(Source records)
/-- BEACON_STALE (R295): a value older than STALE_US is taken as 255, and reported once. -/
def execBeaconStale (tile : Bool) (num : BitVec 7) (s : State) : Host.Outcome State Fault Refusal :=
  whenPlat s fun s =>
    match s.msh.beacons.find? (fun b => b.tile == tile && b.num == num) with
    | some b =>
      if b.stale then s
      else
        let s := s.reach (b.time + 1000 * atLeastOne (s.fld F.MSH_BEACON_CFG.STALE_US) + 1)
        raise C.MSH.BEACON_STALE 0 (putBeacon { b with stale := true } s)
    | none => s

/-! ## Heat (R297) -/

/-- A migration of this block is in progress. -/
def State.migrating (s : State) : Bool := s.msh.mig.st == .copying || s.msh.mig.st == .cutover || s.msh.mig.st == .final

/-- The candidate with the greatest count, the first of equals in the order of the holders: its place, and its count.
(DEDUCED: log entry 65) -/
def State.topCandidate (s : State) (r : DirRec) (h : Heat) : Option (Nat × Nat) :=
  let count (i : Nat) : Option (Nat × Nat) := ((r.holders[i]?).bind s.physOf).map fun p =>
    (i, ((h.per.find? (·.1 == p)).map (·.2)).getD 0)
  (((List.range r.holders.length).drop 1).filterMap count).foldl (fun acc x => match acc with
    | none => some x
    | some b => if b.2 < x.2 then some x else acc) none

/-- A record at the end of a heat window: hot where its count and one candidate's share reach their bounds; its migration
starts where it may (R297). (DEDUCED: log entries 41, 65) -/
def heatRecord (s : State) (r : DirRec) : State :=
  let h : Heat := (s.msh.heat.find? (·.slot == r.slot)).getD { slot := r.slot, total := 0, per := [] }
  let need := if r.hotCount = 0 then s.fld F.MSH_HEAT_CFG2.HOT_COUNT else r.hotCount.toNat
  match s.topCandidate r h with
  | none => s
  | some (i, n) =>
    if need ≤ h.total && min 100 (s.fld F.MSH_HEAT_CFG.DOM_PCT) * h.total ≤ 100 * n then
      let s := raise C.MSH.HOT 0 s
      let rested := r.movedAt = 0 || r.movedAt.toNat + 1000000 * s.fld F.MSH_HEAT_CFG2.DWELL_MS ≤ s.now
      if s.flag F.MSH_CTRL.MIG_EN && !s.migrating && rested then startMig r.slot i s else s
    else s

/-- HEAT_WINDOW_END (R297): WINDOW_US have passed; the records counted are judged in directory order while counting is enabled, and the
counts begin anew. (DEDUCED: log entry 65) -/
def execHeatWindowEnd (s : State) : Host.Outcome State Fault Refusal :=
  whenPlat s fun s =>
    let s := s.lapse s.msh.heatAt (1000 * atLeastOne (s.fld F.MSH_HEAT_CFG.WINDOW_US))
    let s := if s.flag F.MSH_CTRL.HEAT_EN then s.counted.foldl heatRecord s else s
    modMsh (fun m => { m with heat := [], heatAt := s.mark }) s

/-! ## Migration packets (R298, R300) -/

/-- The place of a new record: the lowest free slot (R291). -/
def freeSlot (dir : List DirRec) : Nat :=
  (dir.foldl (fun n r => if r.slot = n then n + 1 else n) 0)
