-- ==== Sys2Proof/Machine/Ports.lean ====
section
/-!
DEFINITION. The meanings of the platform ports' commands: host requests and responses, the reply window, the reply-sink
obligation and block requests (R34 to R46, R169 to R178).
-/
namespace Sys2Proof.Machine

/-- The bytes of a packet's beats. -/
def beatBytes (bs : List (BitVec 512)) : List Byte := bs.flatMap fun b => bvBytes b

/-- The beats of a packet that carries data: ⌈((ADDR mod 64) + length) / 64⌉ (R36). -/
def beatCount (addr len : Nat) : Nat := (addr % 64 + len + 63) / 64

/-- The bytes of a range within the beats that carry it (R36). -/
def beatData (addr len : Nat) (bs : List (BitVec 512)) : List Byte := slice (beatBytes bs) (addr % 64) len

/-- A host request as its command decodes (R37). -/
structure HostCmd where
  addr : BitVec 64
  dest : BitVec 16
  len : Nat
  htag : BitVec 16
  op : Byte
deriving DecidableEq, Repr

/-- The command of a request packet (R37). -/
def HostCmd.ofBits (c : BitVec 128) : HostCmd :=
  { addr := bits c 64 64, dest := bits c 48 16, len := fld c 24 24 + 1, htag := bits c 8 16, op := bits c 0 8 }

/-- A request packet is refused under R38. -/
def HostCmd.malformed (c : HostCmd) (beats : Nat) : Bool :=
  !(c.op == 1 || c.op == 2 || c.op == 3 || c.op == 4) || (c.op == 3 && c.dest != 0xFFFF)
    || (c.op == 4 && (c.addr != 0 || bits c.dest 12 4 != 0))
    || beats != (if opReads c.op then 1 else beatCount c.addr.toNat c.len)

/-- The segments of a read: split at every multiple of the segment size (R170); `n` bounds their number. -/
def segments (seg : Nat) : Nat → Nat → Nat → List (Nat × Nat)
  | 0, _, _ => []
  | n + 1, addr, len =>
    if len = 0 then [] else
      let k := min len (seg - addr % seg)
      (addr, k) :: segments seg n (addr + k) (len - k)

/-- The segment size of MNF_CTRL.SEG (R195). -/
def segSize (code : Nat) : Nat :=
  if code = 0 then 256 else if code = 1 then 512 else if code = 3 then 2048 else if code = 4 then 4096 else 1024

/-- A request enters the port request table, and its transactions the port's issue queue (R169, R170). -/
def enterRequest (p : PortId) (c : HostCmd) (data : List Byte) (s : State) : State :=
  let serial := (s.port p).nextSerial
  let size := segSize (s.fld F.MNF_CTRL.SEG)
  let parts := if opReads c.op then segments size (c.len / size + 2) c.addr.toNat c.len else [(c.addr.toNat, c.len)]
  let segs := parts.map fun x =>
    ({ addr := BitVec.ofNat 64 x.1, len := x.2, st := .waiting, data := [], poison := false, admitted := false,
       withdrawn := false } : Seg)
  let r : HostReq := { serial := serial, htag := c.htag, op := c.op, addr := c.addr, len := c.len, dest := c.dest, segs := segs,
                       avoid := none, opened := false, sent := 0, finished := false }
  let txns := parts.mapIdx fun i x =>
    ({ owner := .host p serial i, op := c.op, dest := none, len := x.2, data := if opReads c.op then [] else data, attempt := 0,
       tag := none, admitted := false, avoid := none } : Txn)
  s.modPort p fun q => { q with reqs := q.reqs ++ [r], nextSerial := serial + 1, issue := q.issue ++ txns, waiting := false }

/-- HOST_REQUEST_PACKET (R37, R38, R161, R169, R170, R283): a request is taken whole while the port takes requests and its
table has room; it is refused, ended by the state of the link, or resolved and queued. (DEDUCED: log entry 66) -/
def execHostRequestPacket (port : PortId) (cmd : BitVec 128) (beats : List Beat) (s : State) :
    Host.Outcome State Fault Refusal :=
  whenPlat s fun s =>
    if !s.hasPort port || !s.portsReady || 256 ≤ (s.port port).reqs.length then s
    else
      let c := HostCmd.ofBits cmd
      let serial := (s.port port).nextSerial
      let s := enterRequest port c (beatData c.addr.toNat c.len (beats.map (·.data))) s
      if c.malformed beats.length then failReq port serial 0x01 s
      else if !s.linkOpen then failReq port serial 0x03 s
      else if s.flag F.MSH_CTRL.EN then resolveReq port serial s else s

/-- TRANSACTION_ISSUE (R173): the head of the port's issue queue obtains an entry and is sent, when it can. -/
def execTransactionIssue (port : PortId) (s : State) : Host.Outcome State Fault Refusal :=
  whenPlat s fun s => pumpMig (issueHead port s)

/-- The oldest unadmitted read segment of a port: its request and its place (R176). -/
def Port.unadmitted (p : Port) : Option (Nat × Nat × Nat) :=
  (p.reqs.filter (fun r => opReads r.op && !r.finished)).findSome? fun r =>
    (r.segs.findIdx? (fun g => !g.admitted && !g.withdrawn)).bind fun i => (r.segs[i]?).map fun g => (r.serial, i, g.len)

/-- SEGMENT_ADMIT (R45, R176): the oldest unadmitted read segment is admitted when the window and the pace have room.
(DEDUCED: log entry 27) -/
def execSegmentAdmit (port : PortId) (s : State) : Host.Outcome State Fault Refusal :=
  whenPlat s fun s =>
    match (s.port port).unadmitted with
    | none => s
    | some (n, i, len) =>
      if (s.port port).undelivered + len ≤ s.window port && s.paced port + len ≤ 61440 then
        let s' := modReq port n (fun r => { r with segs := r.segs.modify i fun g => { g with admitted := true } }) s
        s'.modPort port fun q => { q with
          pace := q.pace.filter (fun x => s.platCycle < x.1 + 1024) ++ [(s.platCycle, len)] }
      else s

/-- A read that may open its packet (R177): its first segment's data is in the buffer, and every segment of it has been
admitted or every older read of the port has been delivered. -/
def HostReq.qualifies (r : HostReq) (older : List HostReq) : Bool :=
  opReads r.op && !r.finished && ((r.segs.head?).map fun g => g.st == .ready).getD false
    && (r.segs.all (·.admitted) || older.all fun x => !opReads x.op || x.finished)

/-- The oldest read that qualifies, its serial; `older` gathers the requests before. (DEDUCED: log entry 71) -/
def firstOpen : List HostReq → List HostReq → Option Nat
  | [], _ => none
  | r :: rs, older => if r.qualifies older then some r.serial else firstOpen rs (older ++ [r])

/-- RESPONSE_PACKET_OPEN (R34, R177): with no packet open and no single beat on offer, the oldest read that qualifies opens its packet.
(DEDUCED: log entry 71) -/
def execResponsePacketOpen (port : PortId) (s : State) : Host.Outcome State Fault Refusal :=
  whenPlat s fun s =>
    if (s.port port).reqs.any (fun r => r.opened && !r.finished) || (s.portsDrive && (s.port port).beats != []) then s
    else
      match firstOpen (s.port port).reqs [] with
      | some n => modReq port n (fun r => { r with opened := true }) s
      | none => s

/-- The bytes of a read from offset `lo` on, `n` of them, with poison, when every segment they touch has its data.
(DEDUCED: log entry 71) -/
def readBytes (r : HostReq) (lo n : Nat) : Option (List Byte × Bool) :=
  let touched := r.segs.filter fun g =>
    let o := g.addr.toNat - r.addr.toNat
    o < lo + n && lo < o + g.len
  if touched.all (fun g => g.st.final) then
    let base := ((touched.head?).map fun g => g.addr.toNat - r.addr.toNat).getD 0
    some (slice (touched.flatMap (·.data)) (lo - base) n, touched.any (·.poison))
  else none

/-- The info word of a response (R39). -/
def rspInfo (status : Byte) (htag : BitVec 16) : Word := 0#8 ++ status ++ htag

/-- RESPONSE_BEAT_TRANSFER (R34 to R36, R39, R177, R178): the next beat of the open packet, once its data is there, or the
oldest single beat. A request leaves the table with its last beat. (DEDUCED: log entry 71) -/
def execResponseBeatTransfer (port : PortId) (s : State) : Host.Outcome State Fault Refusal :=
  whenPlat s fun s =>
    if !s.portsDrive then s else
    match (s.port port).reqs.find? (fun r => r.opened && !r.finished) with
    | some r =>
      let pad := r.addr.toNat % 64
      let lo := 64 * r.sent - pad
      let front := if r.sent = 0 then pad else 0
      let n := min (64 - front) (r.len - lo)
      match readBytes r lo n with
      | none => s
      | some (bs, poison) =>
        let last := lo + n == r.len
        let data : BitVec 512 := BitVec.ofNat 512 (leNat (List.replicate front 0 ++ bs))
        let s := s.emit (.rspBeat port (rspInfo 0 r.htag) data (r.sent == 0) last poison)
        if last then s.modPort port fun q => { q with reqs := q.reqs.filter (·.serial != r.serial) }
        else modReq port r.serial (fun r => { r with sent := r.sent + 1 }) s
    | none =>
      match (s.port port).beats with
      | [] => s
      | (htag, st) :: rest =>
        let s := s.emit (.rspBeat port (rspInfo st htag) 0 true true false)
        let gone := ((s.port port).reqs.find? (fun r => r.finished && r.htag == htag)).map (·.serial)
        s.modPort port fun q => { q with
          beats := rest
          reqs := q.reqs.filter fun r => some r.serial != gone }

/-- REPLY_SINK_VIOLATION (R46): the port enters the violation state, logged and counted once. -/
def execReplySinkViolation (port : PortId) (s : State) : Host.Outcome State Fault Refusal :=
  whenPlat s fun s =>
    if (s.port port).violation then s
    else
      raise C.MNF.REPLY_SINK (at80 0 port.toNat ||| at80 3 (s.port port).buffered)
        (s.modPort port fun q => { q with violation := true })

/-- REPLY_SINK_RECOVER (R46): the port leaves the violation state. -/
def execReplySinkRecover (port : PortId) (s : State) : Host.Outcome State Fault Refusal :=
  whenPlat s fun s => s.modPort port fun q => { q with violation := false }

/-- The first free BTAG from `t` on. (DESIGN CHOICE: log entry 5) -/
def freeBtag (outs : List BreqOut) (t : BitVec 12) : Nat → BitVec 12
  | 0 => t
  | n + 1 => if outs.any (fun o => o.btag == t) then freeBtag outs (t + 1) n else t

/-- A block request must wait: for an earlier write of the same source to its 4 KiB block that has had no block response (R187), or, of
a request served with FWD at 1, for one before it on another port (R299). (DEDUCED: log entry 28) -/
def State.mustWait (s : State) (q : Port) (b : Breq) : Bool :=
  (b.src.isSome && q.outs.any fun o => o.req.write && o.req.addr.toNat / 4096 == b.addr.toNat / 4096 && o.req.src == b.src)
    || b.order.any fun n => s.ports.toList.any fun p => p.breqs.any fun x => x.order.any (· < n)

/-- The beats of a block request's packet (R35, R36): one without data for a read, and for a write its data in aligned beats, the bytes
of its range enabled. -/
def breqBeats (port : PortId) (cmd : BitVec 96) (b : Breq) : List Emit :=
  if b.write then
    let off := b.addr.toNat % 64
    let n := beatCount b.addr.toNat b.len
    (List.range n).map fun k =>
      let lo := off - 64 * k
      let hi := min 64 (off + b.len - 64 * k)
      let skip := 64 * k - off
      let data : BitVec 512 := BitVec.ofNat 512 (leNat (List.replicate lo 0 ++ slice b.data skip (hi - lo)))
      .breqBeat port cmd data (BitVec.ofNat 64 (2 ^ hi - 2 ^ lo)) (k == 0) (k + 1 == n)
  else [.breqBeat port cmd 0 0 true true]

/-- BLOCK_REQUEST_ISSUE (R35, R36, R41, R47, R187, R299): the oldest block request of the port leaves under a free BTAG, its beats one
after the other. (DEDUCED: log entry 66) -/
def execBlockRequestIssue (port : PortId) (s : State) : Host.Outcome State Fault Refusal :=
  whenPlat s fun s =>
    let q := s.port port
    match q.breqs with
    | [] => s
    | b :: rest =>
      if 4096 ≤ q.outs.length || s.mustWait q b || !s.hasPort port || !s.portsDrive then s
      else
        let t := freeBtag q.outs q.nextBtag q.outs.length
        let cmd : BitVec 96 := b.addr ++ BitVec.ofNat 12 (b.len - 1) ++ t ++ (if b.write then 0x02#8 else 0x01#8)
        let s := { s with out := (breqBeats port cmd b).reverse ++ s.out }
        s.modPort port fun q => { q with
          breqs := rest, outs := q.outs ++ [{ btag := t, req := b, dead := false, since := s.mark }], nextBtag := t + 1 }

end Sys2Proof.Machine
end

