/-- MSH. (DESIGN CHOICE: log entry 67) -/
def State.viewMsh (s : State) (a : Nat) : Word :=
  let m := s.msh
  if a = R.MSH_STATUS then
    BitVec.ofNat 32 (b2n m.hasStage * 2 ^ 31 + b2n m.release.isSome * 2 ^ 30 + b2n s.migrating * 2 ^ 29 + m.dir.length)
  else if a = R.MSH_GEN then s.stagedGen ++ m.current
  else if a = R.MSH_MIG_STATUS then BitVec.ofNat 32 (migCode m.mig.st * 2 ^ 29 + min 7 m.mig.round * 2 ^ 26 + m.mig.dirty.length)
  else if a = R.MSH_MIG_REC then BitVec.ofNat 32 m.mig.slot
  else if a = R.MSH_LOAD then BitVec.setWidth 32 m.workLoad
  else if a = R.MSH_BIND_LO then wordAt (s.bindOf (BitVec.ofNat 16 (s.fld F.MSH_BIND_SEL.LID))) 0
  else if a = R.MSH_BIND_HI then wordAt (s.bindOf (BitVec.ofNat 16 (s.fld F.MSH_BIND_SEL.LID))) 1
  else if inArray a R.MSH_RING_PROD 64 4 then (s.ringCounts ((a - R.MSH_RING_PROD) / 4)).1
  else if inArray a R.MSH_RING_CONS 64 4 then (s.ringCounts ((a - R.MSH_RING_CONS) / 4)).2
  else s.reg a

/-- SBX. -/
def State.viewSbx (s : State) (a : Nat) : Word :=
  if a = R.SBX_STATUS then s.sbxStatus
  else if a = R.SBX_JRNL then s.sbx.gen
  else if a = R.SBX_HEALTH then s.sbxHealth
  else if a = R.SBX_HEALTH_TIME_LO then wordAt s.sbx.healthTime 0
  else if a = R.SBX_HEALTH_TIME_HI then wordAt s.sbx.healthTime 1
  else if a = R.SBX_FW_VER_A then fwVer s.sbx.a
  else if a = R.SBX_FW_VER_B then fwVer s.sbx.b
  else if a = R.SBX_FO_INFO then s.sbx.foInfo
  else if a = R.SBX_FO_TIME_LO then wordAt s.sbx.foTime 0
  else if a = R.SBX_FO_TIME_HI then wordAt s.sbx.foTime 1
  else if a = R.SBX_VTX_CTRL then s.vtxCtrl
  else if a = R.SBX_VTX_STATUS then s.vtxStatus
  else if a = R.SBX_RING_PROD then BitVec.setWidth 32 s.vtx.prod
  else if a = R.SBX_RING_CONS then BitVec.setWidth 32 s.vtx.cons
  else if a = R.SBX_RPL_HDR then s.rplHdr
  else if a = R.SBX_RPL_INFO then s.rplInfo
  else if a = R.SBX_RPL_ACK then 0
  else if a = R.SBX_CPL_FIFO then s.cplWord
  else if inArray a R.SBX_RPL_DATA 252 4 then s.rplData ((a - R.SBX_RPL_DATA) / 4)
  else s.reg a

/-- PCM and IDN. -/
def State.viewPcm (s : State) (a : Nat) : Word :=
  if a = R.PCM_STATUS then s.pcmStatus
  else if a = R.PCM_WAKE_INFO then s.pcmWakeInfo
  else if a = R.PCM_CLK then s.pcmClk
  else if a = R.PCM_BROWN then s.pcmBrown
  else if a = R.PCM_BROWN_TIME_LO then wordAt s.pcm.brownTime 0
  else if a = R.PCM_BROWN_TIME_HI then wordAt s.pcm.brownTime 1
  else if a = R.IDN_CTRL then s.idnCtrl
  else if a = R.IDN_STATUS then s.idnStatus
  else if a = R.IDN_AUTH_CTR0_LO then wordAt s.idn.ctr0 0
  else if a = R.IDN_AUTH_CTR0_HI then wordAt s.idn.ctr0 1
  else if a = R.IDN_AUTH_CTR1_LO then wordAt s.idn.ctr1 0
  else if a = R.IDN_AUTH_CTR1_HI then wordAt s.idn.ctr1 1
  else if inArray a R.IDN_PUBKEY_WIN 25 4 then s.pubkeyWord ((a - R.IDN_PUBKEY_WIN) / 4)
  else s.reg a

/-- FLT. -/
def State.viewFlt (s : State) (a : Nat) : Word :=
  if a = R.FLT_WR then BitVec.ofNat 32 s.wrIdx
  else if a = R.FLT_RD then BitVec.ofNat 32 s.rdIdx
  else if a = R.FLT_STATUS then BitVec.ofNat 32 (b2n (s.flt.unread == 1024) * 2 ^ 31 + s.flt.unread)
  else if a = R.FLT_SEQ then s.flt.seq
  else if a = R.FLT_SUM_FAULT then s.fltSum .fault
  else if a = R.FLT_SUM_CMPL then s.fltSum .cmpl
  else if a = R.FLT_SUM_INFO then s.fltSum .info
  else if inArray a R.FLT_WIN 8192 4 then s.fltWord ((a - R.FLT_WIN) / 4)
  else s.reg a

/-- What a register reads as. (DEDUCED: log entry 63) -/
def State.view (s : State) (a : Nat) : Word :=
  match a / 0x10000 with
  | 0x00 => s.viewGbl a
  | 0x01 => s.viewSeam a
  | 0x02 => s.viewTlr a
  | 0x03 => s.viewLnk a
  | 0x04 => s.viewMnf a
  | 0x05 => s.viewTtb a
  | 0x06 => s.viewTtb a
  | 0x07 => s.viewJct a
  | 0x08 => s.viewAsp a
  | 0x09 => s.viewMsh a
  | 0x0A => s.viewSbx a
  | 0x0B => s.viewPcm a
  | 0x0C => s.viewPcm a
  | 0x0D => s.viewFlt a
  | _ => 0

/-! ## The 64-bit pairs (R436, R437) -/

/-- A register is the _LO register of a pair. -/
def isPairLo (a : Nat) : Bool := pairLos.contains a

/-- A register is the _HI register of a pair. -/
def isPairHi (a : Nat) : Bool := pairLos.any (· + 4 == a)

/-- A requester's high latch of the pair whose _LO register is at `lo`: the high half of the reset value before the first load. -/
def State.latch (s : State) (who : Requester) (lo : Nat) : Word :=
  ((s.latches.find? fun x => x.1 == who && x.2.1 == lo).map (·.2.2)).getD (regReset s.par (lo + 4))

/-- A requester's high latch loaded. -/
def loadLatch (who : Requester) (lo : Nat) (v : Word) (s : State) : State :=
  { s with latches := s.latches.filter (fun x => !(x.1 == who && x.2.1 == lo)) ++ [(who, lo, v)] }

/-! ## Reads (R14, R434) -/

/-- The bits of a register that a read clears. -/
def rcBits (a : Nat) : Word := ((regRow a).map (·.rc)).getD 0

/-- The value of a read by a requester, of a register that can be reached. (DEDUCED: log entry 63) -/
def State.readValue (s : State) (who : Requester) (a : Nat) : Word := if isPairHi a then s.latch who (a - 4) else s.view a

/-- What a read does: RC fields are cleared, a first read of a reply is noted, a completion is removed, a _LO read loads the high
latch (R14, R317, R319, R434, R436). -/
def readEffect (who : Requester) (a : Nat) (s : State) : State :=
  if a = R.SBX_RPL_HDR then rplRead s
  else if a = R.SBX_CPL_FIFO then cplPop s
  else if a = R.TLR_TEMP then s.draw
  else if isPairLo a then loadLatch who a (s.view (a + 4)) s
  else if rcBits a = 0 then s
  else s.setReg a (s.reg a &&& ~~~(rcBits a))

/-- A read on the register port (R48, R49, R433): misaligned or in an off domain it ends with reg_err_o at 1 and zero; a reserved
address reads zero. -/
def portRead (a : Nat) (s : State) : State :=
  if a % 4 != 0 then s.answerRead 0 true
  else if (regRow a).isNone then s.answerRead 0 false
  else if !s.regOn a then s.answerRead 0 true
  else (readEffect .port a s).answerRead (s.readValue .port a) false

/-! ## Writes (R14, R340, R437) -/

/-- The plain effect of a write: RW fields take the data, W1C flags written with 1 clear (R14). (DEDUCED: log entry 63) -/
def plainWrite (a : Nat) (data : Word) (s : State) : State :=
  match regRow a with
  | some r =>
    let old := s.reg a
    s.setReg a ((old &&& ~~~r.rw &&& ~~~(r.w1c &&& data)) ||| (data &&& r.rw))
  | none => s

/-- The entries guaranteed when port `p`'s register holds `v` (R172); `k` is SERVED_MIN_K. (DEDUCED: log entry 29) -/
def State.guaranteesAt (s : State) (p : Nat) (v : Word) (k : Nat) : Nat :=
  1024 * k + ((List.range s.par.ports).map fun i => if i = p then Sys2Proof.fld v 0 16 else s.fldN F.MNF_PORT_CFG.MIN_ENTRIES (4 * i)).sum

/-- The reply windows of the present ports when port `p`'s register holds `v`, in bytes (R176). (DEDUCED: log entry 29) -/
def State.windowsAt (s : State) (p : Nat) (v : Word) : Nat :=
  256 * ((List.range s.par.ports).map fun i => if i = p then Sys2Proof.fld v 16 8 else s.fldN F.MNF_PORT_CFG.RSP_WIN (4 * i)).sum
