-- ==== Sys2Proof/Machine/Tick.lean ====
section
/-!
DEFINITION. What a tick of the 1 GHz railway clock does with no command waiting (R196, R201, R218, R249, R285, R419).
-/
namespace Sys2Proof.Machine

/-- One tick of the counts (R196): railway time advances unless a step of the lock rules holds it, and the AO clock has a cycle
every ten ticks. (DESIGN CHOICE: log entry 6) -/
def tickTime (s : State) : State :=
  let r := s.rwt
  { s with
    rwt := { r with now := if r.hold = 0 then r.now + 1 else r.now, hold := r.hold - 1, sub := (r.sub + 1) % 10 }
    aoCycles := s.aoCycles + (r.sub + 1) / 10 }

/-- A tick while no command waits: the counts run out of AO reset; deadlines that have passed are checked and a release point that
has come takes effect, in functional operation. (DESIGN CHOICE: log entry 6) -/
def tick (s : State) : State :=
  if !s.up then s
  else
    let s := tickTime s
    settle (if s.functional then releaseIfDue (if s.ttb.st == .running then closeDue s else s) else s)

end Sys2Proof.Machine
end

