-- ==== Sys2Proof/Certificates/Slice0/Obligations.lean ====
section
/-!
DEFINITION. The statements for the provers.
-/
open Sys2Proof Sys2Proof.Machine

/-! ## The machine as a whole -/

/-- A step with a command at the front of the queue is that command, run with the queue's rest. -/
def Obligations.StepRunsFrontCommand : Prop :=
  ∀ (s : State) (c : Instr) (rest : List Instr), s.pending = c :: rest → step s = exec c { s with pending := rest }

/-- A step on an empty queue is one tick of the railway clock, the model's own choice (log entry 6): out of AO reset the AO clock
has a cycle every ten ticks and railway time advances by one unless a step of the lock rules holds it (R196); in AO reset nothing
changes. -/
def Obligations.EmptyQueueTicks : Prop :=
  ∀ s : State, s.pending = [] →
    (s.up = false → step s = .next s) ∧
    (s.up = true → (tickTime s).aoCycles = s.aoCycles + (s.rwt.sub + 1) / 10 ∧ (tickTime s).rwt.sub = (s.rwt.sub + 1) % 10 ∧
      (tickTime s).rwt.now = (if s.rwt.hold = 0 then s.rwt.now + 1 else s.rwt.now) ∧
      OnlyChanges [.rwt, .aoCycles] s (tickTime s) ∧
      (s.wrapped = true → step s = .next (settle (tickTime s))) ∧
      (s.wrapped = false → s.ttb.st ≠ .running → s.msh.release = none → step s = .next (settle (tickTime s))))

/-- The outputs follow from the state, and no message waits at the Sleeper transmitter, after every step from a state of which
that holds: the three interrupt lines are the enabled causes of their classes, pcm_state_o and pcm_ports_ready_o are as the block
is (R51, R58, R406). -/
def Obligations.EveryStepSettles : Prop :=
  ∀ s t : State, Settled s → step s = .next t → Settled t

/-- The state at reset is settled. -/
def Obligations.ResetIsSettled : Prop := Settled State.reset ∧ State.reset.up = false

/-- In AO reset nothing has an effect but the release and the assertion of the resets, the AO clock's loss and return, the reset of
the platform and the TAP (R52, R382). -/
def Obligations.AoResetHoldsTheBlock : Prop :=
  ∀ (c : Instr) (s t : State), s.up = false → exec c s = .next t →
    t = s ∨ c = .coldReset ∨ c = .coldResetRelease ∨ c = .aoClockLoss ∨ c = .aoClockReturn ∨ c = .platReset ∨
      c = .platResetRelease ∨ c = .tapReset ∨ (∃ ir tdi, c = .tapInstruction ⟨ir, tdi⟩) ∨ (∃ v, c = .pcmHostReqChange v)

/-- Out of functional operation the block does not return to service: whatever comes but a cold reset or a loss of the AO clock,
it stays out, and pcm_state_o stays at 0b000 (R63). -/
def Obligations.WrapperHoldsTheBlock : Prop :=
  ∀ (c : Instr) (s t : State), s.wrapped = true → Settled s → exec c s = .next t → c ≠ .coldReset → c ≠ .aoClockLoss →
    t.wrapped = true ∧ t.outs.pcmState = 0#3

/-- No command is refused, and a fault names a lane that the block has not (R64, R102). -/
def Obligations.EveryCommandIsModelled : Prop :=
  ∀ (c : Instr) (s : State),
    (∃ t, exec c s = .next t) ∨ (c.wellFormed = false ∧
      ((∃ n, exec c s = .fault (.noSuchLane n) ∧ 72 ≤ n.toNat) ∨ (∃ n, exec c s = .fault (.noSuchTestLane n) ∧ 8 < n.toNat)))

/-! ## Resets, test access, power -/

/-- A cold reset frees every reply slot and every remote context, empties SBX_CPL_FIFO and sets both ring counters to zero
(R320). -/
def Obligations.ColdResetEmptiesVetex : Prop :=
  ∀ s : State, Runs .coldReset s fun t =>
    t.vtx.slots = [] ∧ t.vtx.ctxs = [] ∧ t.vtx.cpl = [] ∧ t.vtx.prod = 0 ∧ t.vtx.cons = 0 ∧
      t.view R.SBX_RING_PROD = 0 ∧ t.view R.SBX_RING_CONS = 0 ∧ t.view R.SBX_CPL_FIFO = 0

> How to complete this task
An exact copy of the lines above between the line holding "else if a = R.IDN_AUTH_CTR1_HI" and the line holding "((s.latches.find? fun x", inclusive, is the whole answer.

> The completed task
  else if a = R.IDN_AUTH_CTR1_HI then wordAt s.idn.ctr1 1
  else if inArray a R.IDN_PUBKEY_WIN 25 4 then s.pubkeyWord ((a - R.IDN_PUBKEY_WIN) / 4)
  else s.reg a

/-- FLT. -/
def State.viewFlt (s : State) (a : Nat) : Word :=
  if a = R.FLT_WR then BitVec.ofNat 32 s.wrIdx
  else if a = R.FLT_RD then BitVec.ofNat 32 s.rdIdx
  else if a = R.FLT_STATUS then BitVec.ofNat 32 (b2n (s.flt.unread == 1024) * 2 ^ 31 + s.flt.unread)
  else if a = R.FLT_SEQ then s.flt.seq
  else if a = R.FLT_SUM_FAULT then s.fltSum .fault
  else if a = R.FLT_SUM_CMPL then s.fltSum .cmpl
  else if a = R.FLT_SUM_INFO then s.fltSum .info
  else if inArray a R.FLT_WIN 8192 4 then s.fltWord ((a - R.FLT_WIN) / 4)
  else s.reg a

/-- What a register reads as. (DEDUCED: log entry 63) -/
def State.view (s : State) (a : Nat) : Word :=
  match a / 0x10000 with
  | 0x00 => s.viewGbl a
  | 0x01 => s.viewSeam a
  | 0x02 => s.viewTlr a
  | 0x03 => s.viewLnk a
  | 0x04 => s.viewMnf a
  | 0x05 => s.viewTtb a
  | 0x06 => s.viewTtb a
  | 0x07 => s.viewJct a
  | 0x08 => s.viewAsp a
  | 0x09 => s.viewMsh a
  | 0x0A => s.viewSbx a
  | 0x0B => s.viewPcm a
  | 0x0C => s.viewPcm a
  | 0x0D => s.viewFlt a
  | _ => 0

/-! ## The 64-bit pairs (R436, R437) -/

/-- A register is the _LO register of a pair. -/
def isPairLo (a : Nat) : Bool := pairLos.contains a

/-- A register is the _HI register of a pair. -/
def isPairHi (a : Nat) : Bool := pairLos.any (· + 4 == a)

/-- A requester's high latch of the pair whose _LO register is at `lo`: the high half of the reset value before the first load. -/
def State.latch (s : State) (who : Requester) (lo : Nat) : Word :=
  ((s.latches.find? fun x => x.1 == who && x.2.1 == lo).map (·.2.2)).getD (regReset s.par (lo + 4))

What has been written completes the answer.